Its shares falling by -3.7% today, Cal-Maine Foods seems to be confirming what most analysts are saying about the stock. Despite its average rating of hold, might the stock be attractive to long term value investors? Let's unpack some of the company's fundamentals to find out.
Let's start our value analysis with the price to book (P/B) ratio. This is perhaps the most basic measure of a company's valuation, which is its market value divided by its book value. Book value refers to the sum of all of the company's tangible assets minus its liabilities -- you can also think of it as the company's equity value.
Traditionally, value investors would look for companies with a ratio of less than 1 (meaning that the market value was smaller than the company's book value), but such opportunities are very rare these days. So we tend to look for company's whose valuations are less than their sector and market average. The P/B ratio for Cal-Maine Foods is 1.48, compared to its sector average of 4.12 and the S&P500's average P/B of 2.95.
The most common metric for valuing a company is its Price to Earnings (P/E) ratio. It's simply today's stock price of 48.89 divided by either its trailing or forward earnings, which for Cal-Maine Foods are $12.97 and $1.49 respectively. Based on these values, the company's trailing P/E ratio is 3.8 and its forward P/E ratio is 32.8. By way of comparison, the average P/E ratio of the Consumer Staples sector is 21.21 and the average P/E ratio of the S&P 500 is 15.97.
The problem with P/E ratios is that they don't take into account the growth of earnings. This means that a company with a higher than average P/E ratio may still be undervalued if it has extremely high projected earnings growth. Conversely, a company with a low P/E ratio may not present a good value if its projected earnings are stagnant.

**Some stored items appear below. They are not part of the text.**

-- ==== Sys2Proof/Word.lean ====
section
/-! DEFINITION. The quantities of 00_scope.md R6: bytes, 16-bit words, and the 4-bit and 12-bit instruction fields. All
are unsigned; widths are fixed by R5. -/

namespace Sys2Proof

/-- A byte: 8 bits (R6). -/
abbrev Byte := BitVec 8

/-- A word: 16 bits; used for the instruction word, `I`, `pc` and stack slots (R6). -/
abbrev Word := BitVec 16

/-- A 4-bit field: a register index `x` or `y`, the row count `n`, a key number (R61). -/
abbrev Nibble := BitVec 4

/-- The 12-bit address immediate `nnn` (R61). -/
abbrev Imm12 := BitVec 12

end Sys2Proof
end

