-- ==== Sys2Proof/Machine/Flags.lean ====
section
/-! DEFINITION. The flag computations of 42_alu.md R123 and 44_display.md R141, and the one order in which a flag and a
result are written (R124). -/

namespace Sys2Proof.Machine

/-- 1 or 0. -/
def flagOf (c : Bool) : Byte := if c then 1 else 0

/-- The 16-bit intermediate sum of ADD Vx, Vy (R116). -/
def sum16 (a b : Byte) : Word := a.setWidth 16 + b.setWidth 16

/-- ADD: 1 if the sum passes 255 (R116). -/
def carryFlag (a b : Byte) : Byte := flagOf (decide (255 < (sum16 a b).toNat))

/-- SUB and SUBN: 1 if the minuend `a` is strictly greater than the subtrahend `b` (R117, R119). -/
def greaterFlag (a b : Byte) : Byte := flagOf (decide (b.toNat < a.toNat))

/-- SHR: bit 0 before the shift (R118). -/
def lowBitFlag (a : Byte) : Byte := flagOf (a.getLsbD 0)

/-- SHL: bit 7 before the shift (R120). -/
def highBitFlag (a : Byte) : Byte := flagOf (a.getLsbD 7)

/-- `V[15] <- flag` and then `V[x] <- result`: where both name VF the result wins (R124). -/
def State.writeFlagThenResult (s : State) (x : Nibble) (flag result : Byte) : State :=
  (s.writeV vF flag).writeV x result

end Sys2Proof.Machine
end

When we divide Cal-Maine Foods's P/E ratio by its projected 5 year earnings growth rate, we obtain its Price to Earnings Growth (PEG) ratio of 0.1. A PEG ratio of 1 or less may indicate the company is undervalued in terms of its growth potential. On the other hand, a PEG ratio higher than 1 could indicate that investors are paying too high a premium for these growth levels. Bear in mind, however, that the 5 year earnings growth estimate could very well be an over or underestimate!
Indebted or mismanaged companies can't sustain shareholder value for long, even if they have strong earnings. For this reason, considering Cal-Maine Foods's ability to meet its debt obligations is an important aspect of its valuation. By adding up its current assets, then subtracting its inventory and prepaid expenses, and then dividing the whole by its current liabilities, we obtain the company's Quick Ratio of 6.086. Since CALM's quick ratio is higher than 1, its total liquid assets are sufficient to meets its current liabilities.
One last metric to check out is Cal-Maine Foods's free cash flow of $726.44 Million. This represents the total sum of all the company's inflows and outflows of capital, including the costs of servicing its debt. It's the final bottom line of the company, which it can use to re-invest or to pay its investors a dividend. With such healthy cash flows, investors can expect Cal-Maine Foods to keep paying its 8.5% dividend.
Are analysts missing the big picture on Cal-Maine Foods? Or did they unearth some damning information to consider about the company that trumps the stock's strong valuation and growth potential?